/-- R135 (and D16, D24): with V = 1 and the machine-level condition met, `scontext` is open to VS-mode when
`hstateen0`.STRC or `hstateen0`[57] reads 1 and raises a virtual-instruction exception otherwise; VU-mode never
reaches it, and `hcontext` is never reached with V = 1. -/
def Obligations.ContextCsrsWithVirtualization : Prop :=
  ∀ (i : Instr) (s : State), CsrNumbersLegal s.cfg → s.priv ≠ .machine → s.virt = true →
    s.mSTRC = true ∨ s.m57 = true →
    (i.csrNumber = 0x5A8 → s.priv = .supervisor →
      (s.hSTRC = true ∨ s.h57 = true → instrRaises i s = none) ∧
      (s.hSTRC = false → s.h57 = false → instrRaises i s = some .virtualInstruction)) ∧
    (i.csrNumber = 0x5A8 → s.priv = .user → instrRaises i s = some .virtualInstruction) ∧
    (i.csrNumber = 0x6A8 → instrRaises i s = some .virtualInstruction)

/-- R129, R104: `menvcfg` and `mstateen0` need M-mode; `henvcfg` and `hstateen0` need M-mode or HS-mode, and raise an
illegal-instruction exception in U-mode and a virtual-instruction exception with V = 1. It is the decision D24; no
further enable bit is modelled (log entry 14). -/
def Obligations.PrivilegeByCsrNumber : Prop :=
  ∀ (i : Instr) (s : State), CsrNumbersLegal s.cfg → s.cfg.hasH = true → s.cfg.hasSmstateen = true →
    (i.csrNumber = 0x30A ∨ i.csrNumber = 0x30C →
      instrRaises i s = if s.priv = .machine then none else some .illegalInstruction) ∧
    (i.csrNumber = 0x60A ∨ i.csrNumber = 0x60C →
      instrRaises i s =
        match s.priv, s.virt with
        | .machine, _ => none
        | .supervisor, false => none
        | .user, false => some .illegalInstruction
        | _, true => some .virtualInstruction)

/-- The read-only counters (R55, R104, R105): in every mode a read of `time` gives `time`, plus `htimedelta` with V =
1, a read of `cycle` gives `cycle`, and a form that writes raises an illegal-instruction exception. No counter-enable
register is modelled (log entry 14). -/
def Obligations.CountersAreReadOnly : Prop :=
  ∀ (s : State) (rd : Reg), CsrNumbersLegal s.cfg →
    (∃ t, exec (.csrrs rd 0xC01 0) s = .next t ∧ t.pc = s.pc + 4 ∧
      t.readReg rd = (if rd = 0 then 0 else if s.virt then s.time + s.env.htimedelta else s.time)) ∧
    (∃ t, exec (.csrrs rd 0xC00 0) s = .next t ∧ t.pc = s.pc + 4 ∧ t.readReg rd = (if rd = 0 then 0 else s.cycle)) ∧
    ∀ i : Instr, i.csrNumber = 0xC00 ∨ i.csrNumber = 0xC01 → instrWrites i = true →
      exec i s = .next (raiseExc s .illegalInstruction (encode i))

/-- R137: with V = 1 an instruction that names `sstrcctl` accesses `vsstrcctl`; no other STRC CSR is substituted. The
access is checked by the number in the instruction. -/
def Obligations.VsstrcctlSubstitutes : Prop :=
  ∀ s : State, CsrNumbersLegal s.cfg →
    (csrOf s.cfg s.cfg.csrSstrcctl).map (resolveCsr · s.virt) = some (if s.virt then .vsstrcctl else .sstrcctl) ∧
    (csrOf s.cfg s.cfg.csrMstrcctl).map (resolveCsr · s.virt) = some .mstrcctl ∧
    (csrOf s.cfg s.cfg.csrVsstrcctl).map (resolveCsr · s.virt) = some .vsstrcctl ∧
    (csrOf s.cfg s.cfg.csrSstrcambcs).map (resolveCsr · s.virt) = some .sstrcambcs ∧
    (csrOf s.cfg s.cfg.csrSstrcambaddr).map (resolveCsr · s.virt) = some .sstrcambaddr ∧
    ∀ rd rs1 : Reg, s.virt = true → checkAccess s s.cfg.csrSstrcctl true = none →
      ∃ t, exec (.csrrw rd s.cfg.csrSstrcctl rs1) s = .next t ∧
        t.readReg rd = (if rd = 0 then 0 else csrRead s .vsstrcctl) ∧
        t = { csrWrite s .vsstrcctl (s.readReg rs1) with x := t.x, pc := s.pc + 4 }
● ● ● ● ● ● ●
Only a number is wanted here: how many lines of the records above include the string "time"?

2